▶ [Aim of the task]:
Retype word for word the lines of the data below, from the first to the one bearing "readWord (writeHalf m", with that one included.

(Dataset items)
/-- A word is its eight bytes (20_memory.md R73, R75). -/
theorem readWord_congr {m m' : Memory} {w : Nat} (h : ∀ a, a / 8 = w → readByte m a = readByte m' a) :
    readWord m w = readWord m' w := by
  simp only [readWord, readHalf, halfAddress]
  rw [h (8 * w + 4 * 1 + 3) (by omega), h (8 * w + 4 * 1 + 2) (by omega), h (8 * w + 4 * 1 + 1) (by omega),
    h (8 * w + 4 * 1) (by omega), h (8 * w + 4 * 0 + 3) (by omega), h (8 * w + 4 * 0 + 2) (by omega),
    h (8 * w + 4 * 0 + 1) (by omega), h (8 * w + 4 * 0) (by omega)]

theorem readWord_writeHalf_other (m : Memory) {w h x : Nat} (v : Word) (hh : h < 2) (hne : x ≠ w) :
    readWord (writeHalf m w h v) x = readWord m x := by
  simp only [readWord]
  rw [readHalf_writeHalf_other _ _ hh (by omega) (by omega), readHalf_writeHalf_other _ _ hh (by omega) (by omega)]

theorem readWord_writeWord_other (m : Memory) {w x : Nat} (v : DWord) (hne : x ≠ w) :
    readWord (writeWord m w v) x = readWord m x := by
  simp only [writeWord]
  rw [readWord_writeHalf_other _ _ (by omega) hne, readWord_writeHalf_other _ _ (by omega) hne]

theorem readByte_writeWord_other (m : Memory) (w : Nat) (v : DWord) {a : Nat} (ha : a < 8 * w ∨ 8 * w + 8 ≤ a) :
    readByte (writeWord m w v) a = readByte m a := by
  simp only [writeWord]
  rw [readByte_writeHalf_other _ _ _ _ (by unfold halfAddress; omega),
    readByte_writeHalf_other _ _ _ _ (by unfold halfAddress; omega)]

theorem wf_writeWord (m : Memory) (w : Nat) (v : DWord) (hm : Memory.wf m = true) : Memory.wf (writeWord m w v) = true :=
  wf_writeHalf _ _ _ _ (wf_writeHalf _ _ _ _ hm)

theorem below_writeWord (m : Memory) {w words : Nat} (v : DWord) (hm : Memory.below (8 * words) m = true)
    (hw : w < words) : Memory.below (8 * words) (writeWord m w v) = true :=
  below_writeHalf _ _ (below_writeHalf _ _ hm hw (by omega)) hw (by omega)

/-! ### Sequences, output writes and havoc -/

theorem readByte_storeSeq_other (m : Memory) (p k : Nat) (vs : List FNum) {a : Nat}
    (ha : a < 8 * p ∨ 8 * (p + vs.length) ≤ a) : readByte (storeSeq m p k vs) a = readByte m a := by
  induction vs generalizing m p k with
  | nil => rfl
  | cons v vs ih =>
    simp only [List.length_cons] at ha
    simp only [storeSeq]
    rw [ih _ _ _ (by omega), readByte_writeWord_other _ _ _ (by omega)]

theorem readWord_storeSeq_other (m : Memory) (p k : Nat) (vs : List FNum) {x : Nat}
    (hx : x < p ∨ p + vs.length ≤ x) : readWord (storeSeq m p k vs) x = readWord m x := by
  induction vs generalizing m p k with
  | nil => rfl
  | cons v vs ih =>
    simp only [List.length_cons] at hx
    simp only [storeSeq]
    rw [ih _ _ _ (by omega), readWord_writeWord_other _ _ (by omega)]

theorem readWord_storeSeq_in (m : Memory) (p k : Nat) (vs : List FNum) {i : Nat} (hi : i < vs.length) :
    readWord (storeSeq m p k vs) (p + i) = storedBits (k + i) vs[i] := by
  induction vs generalizing m p k i with
  | nil => simp at hi
  | cons v vs ih =>
    simp only [storeSeq]
    cases i with
    | zero => rw [readWord_storeSeq_other _ _ _ _ (by omega)]; simp [readWord_writeWord_self]
    | succ i =>
      have := ih (writeWord m p (storedBits k v)) (p + 1) (k + 1) (i := i) (by simpa using hi)
      rw [show p + (i + 1) = p + 1 + i by omega, this, show k + (i + 1) = k + 1 + i by omega]
      simp

theorem wf_storeSeq (m : Memory) (p k : Nat) (vs : List FNum) (hm : Memory.wf m = true) :
    Memory.wf (storeSeq m p k vs) = true := by
  induction vs generalizing m p k with
  | nil => exact hm
  | cons v vs ih => exact ih _ _ _ (wf_writeWord _ _ _ hm)

theorem below_storeSeq (m : Memory) (p k : Nat) (vs : List FNum) {words : Nat}
    (hm : Memory.below (8 * words) m = true) (hp : vs.length = 0 ∨ p + vs.length ≤ words) :
    Memory.below (8 * words) (storeSeq m p k vs) = true := by
  induction vs generalizing m p k with
  | nil => exact hm
  | cons v vs ih =>
    simp only [List.length_cons] at hp
    exact ih _ _ _ (below_writeWord _ _ hm (by omega)) (by omega)

/-- Word x lies in none of the written sequences. -/
def Untouched (ws : List Write) (x : Nat) : Prop := ∀ w ∈ ws, x < w.1 ∨ w.1 + w.2.length ≤ x

theorem readWord_storeAll_other (m : Memory) (k : Nat) (ws : List Write) {x : Nat} (hx : Untouched ws x) :
    readWord (storeAll m k ws) x = readWord m x := by
  induction ws generalizing m k with
  | nil => rfl
  | cons w ws ih =>
    obtain ⟨p, vs⟩ := w
    simp only [storeAll]
    rw [ih _ _ fun v hv => hx v (by simp [hv]), readWord_storeSeq_other _ _ _ _ (hx (p, vs) (by simp))]

theorem readByte_storeAll_other (m : Memory) (k : Nat) (ws : List Write) {a : Nat}
    (ha : ∀ w ∈ ws, a < 8 * w.1 ∨ 8 * (w.1 + w.2.length) ≤ a) : readByte (storeAll m k ws) a = readByte m a := by
  induction ws generalizing m k with
  | nil => rfl
  | cons w ws ih =>
    obtain ⟨p, vs⟩ := w
    simp only [storeAll]
    rw [ih _ _ fun v hv => ha v (by simp [hv]), readByte_storeSeq_other _ _ _ _ (ha (p, vs) (by simp))]

theorem wf_storeAll (m : Memory) (k : Nat) (ws : List Write) (hm : Memory.wf m = true) :
    Memory.wf (storeAll m k ws) = true := by
  induction ws generalizing m k with
  | nil => exact hm
  | cons w ws ih => exact ih _ _ (wf_storeSeq _ _ _ _ hm)

theorem below_storeAll (m : Memory) (k : Nat) (ws : List Write) {words : Nat} (hm : Memory.below (8 * words) m = true)
    (hw : ∀ w ∈ ws, w.2.length = 0 ∨ w.1 + w.2.length ≤ words) : Memory.below (8 * words) (storeAll m k ws) = true := by
  induction ws generalizing m k with
  | nil => exact hm
  | cons w ws ih =>
    exact ih _ _ (below_storeSeq _ _ _ _ hm (hw w (by simp))) fun v hv => hw v (by simp [hv])

theorem readWord_havoc_other (m : Memory) (p k len : Nat) {x : Nat} (hx : x < p ∨ p + len ≤ x) :
    readWord (havoc m p k len) x = readWord m x := by
  induction len generalizing m p k with
  | zero => rfl
  | succ len ih =>
    simp only [havoc]
    rw [ih _ _ _ (by omega), readWord_writeWord_other _ _ (by omega)]

theorem readByte_havoc_other (m : Memory) (p k len : Nat) {a : Nat} (ha : a < 8 * p ∨ 8 * (p + len) ≤ a) :
    readByte (havoc m p k len) a = readByte m a := by
  induction len generalizing m p k with
  | zero => rfl
  | succ len ih =>
    simp only [havoc]
    rw [ih _ _ _ (by omega), readByte_writeWord_other _ _ _ (by omega)]

theorem readWord_havoc_in (m : Memory) (p k len : Nat) {i : Nat} (hi : i < len) :
    readWord (havoc m p k len) (p + i) = Config.freeWord (k + i) := by
  induction len generalizing m p k i with
  | zero => omega
  | succ len ih =>
    simp only [havoc]
    cases i with
    | zero => rw [readWord_havoc_other _ _ _ _ (by omega)]; simp [readWord_writeWord_self]
    | succ i =>
      rw [show p + (i + 1) = p + 1 + i by omega, ih _ _ _ (by omega), show k + (i + 1) = k + 1 + i by omega]

theorem wf_havoc (m : Memory) (p k len : Nat) (hm : Memory.wf m = true) : Memory.wf (havoc m p k len) = true := by
  induction len generalizing m p k with
  | zero => exact hm
  | succ len ih => exact ih _ _ _ (wf_writeWord _ _ _ hm)

theorem below_havoc (m : Memory) (p k len : Nat) {words : Nat} (hm : Memory.below (8 * words) m = true)
    (hp : len = 0 ∨ p + len ≤ words) : Memory.below (8 * words) (havoc m p k len) = true := by
  induction len generalizing m p k with
  | zero => exact hm
  | succ len ih => exact ih _ _ _ (below_writeWord _ _ hm (by omega)) (by omega)

theorem readWord_havocAll_other (m : Memory) (k : Nat) (rs : List Region) {x : Nat}
    (hx : ∀ r ∈ rs, x < r.base ∨ r.base + r.len ≤ x) : readWord (havocAll m k rs) x = readWord m x := by
  induction rs generalizing m k with
  | nil => rfl
  | cons r rs ih =>
    simp only [havocAll]
    rw [ih _ _ fun t ht => hx t (by simp [ht]), readWord_havoc_other _ _ _ _ (hx r (by simp))]

theorem wf_havocAll (m : Memory) (k : Nat) (rs : List Region) (hm : Memory.wf m = true) :
    Memory.wf (havocAll m k rs) = true := by
  induction rs generalizing m k with
  | nil => exact hm
  | cons r rs ih => exact ih _ _ (wf_havoc _ _ _ _ hm)

theorem below_havocAll (m : Memory) (k : Nat) (rs : List Region) {words : Nat} (hm : Memory.below (8 * words) m = true)
    (hr : ∀ r ∈ rs, r.len = 0 ∨ r.base + r.len ≤ words) : Memory.below (8 * words) (havocAll m k rs) = true := by
  induction rs generalizing m k with
  | nil => exact hm
  | cons r rs ih =>
    exact ih _ _ (below_havoc _ _ _ _ hm (hr r (by simp))) fun t ht => hr t (by simp [ht])

@[simp] theorem readRegion_length (m : Memory) (r : Region) : (readRegion m r).length = r.len := by simp [readRegion]

theorem readRegion_getElem (m : Memory) (r : Region) {i : Nat} (hi : i < (readRegion m r).length) :
    (readRegion m r)[i] = .word (readWord m (r.base + i)) := by simp [readRegion]

end Sys2Proof.Machine
end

▶ [Written solution]:
/-- A word is its eight bytes (20_memory.md R73, R75). -/
theorem readWord_congr {m m' : Memory} {w : Nat} (h : ∀ a, a / 8 = w → readByte m a = readByte m' a) :
    readWord m w = readWord m' w := by
  simp only [readWord, readHalf, halfAddress]
  rw [h (8 * w + 4 * 1 + 3) (by omega), h (8 * w + 4 * 1 + 2) (by omega), h (8 * w + 4 * 1 + 1) (by omega),
    h (8 * w + 4 * 1) (by omega), h (8 * w + 4 * 0 + 3) (by omega), h (8 * w + 4 * 0 + 2) (by omega),
    h (8 * w + 4 * 0 + 1) (by omega), h (8 * w + 4 * 0) (by omega)]

theorem readWord_writeHalf_other (m : Memory) {w h x : Nat} (v : Word) (hh : h < 2) (hne : x ≠ w) :
    readWord (writeHalf m w h v) x = readWord m x := by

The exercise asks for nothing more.